North Texas Daily

Civil liberties passing sniff test

Civil liberties passing sniff test

March 27
22:10 2013

The Supreme Court made a pretty significant ruling this week. No, it wasn’t about gay marriage. They haven’t decided anything on that yet.

The court has however set a different precedent: Bringing drug-sniffing dogs to a property without a warrant constitutes an unlawful search, violating the Fourth Amendment.

Basically, what happened was Miami police received an anonymous tip that a home was being used to grow marijuana.

Police arrived with a drug-sniffing dog, who indicated there were drugs in the house, but only did so once he was right next to the front door. Based on this indication, the police got a search warrant.

But things got a lot more complicated once the suspect was taken to trial, when the evidence gained in the search was thrown out because police had conducted a Fourth Amendment-level search without a warrant using the dog’s sniffing power.

The idea behind the court’s ruling is that a person should be able to not be searched on their property.
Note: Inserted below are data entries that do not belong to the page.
-- ==== Sys2Proof/Laws/KeepsWriteOps.lean ====
section
/-! SUPPORT. What the operations of Machine/WriteOps.lean leave alone: for each the parts it may change (`touch…`) and its lemma. -/

namespace Sys2Proof.Laws

open Sys2Proof.Machine

set_option linter.unusedTactic false
set_option linter.unreachableTactic false
set_option linter.unusedVariables false
set_option linter.tactic.unusedName false

variable {A : Part → Prop} {s t : State}

def touchFreeBit (A : Part → Prop) : Prop := touchFree A
theorem touchFreeBit_all (h : ∀ q, A q) : touchFreeBit A := touchFree_all h
theorem freeBit_keeps  (hA : touchFreeBit A)  (h : Keeps A s t) : Keeps A s (State.freeBit t).2 := by
  unfold State.freeBit
  unfold touchFreeBit at hA
  repeat' (first
    | with_reducible assumption
    | intro y
    | (extract_lets +onlyGivenNames x; first | (refine cut (P := Keeps A s x) ?_ ?_; (on_goal 1 => (unfold x; clear x)); (on_goal 2 => (intro hx; first | clear_value x | skip))) | (refine cut (P := Keeps A s x.2) ?_ ?_; (on_goal 1 => (unfold x; clear x)); (on_goal 2 => (intro hx; first | clear_value x | skip))) | (refine cut (P := Keeps A s x.2.2) ?_ ?_; (on_goal 1 => (unfold x; clear x)); (on_goal 2 => (intro hx; first | clear_value x | skip))) | clear_value x | skip)
    | (with_reducible apply free_keeps (hA := by first | with_reducible assumption | with_reducible apply_assumption))
    | with_reducible apply keeps_ite
    | with_reducible apply keeps_ite2
    | with_reducible apply keeps_ite3
    | split
    | refine keeps_ite ?_ ?_)

def touchFreeObs (A : Part → Prop) : Prop := touchFreeBit A ∧ touchFree A
theorem touchFreeObs_all (h : ∀ q, A q) : touchFreeObs A := ⟨touchFreeBit_all h, touchFree_all h⟩
theorem freeObs_keeps  (hA : touchFreeObs A)  (h : Keeps A s t) : Keeps A s (State.freeObs t).2 := by
  unfold State.freeObs
  obtain ⟨_, _⟩ := hA
  repeat' (first
    | with_reducible assumption
    | intro y
    | (extract_lets +onlyGivenNames x; first | (refine cut (P := Keeps A s x) ?_ ?_; (on_goal 1 => (unfold x; clear x)); (on_goal 2 => (intro hx; first | clear_value x | skip))) | (refine cut (P := Keeps A s x.2) ?_ ?_; (on_goal 1 => (unfold x; clear x)); (on_goal 2 => (intro hx; first | clear_value x | skip))) | (refine cut (P := Keeps A s x.2.2) ?_ ?_; (on_goal 1 => (unfold x; clear x)); (on_goal 2 => (intro hx; first | clear_value x | skip))) | clear_value x | skip)
    | (with_reducible apply freeBit_keeps (hA := by first | with_reducible assumption | with_reducible apply_assumption))
    | (with_reducible apply free_keeps (hA := by first | with_reducible assumption | with_reducible apply_assumption))
    | with_reducible apply keeps_ite
    | with_reducible apply keeps_ite2
    | with_reducible apply keeps_ite3
    | split
    | refine keeps_ite ?_ ?_)

def touchRefusedValue (A : Part → Prop) : Prop := touchLog A ∧ A (.reg R.LE_L_STAT.SET_WR_REF)
theorem touchRefusedValue_all (h : ∀ q, A q) : touchRefusedValue A := ⟨touchLog_all h, h _⟩
theorem refusedValue_keeps {w : Sys2Proof.Machine.Wr} {f : Sys2Proof.Machine.Field} (hA : touchRefusedValue A)  (h : Keeps A s t) : Keeps A s (State.refusedValue t w f) := by
  unfold State.refusedValue
  obtain ⟨_, _⟩ := hA
  repeat' (first
    | with_reducible assumption
    | intro y
    | (extract_lets +onlyGivenNames x; first | (refine cut (P := Keeps A s x) ?_ ?_; (on_goal 1 => (unfold x; clear x)); (on_goal 2 => (intro hx; first | clear_value x | skip))) | clear_value x | skip)
    | (with_reducible apply log_keeps (hA := by first | with_reducible assumption | with_reducible apply_assumption))
    | (with_reducible refine put_keepsAt (by assumption) ?_)
    | (with_reducible refine put_keeps (by assumption) ?_)
    | with_reducible apply keeps_ite
    | split
    | refine keeps_ite ?_ ?_)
The property factor distinguishes this from other canine cases that have been ruled constitutional.

The Fourth Amendment protects us, our houses and our things from unreasonable search unless there is probable cause.

A drug dog search is not an unreasonable search when they are searching luggage and cars, but when they sniff your property, it’s suddenly an invasion of privacy and you need probable cause to do that. That being said, a drug dog’s alert is sufficient evidence of probable cause.

So a drug dog can establish probable cause for search and seizure, but when it comes to property, you need probable cause to use it because property is protected under the Fourth Amendment.

But you don’t need probable cause to use it on luggage and cars, despite personal effects being protected under the same amendment.

Make sense?

The Supreme Court has really contradicted itself here, and in this case that’s a very good thing.

A domestic dog’s sense of smell is basically localized omniscience. According to a “Nova” article on the topic, expanding a human’s olfactory capacity to that of a dog would be like expanding our vision from three or four miles to 3,000 miles. If a dog could speak, they’d be able to tell you how much of a given substance is present in whatever they happen to be sniffing and exactly where it is.

For some reason, this incredible and inherent insight isn’t thought of as an “unreasonable search,” but the fact of the matter is that police dogs put citizens completely at the mercy of overbearing law enforcement. The Fourth Amendment is designed to prevent that.

Hopefully, the Supreme Court is beginning to realize that giving police that kind of power is something they’re supposed to be opposed to.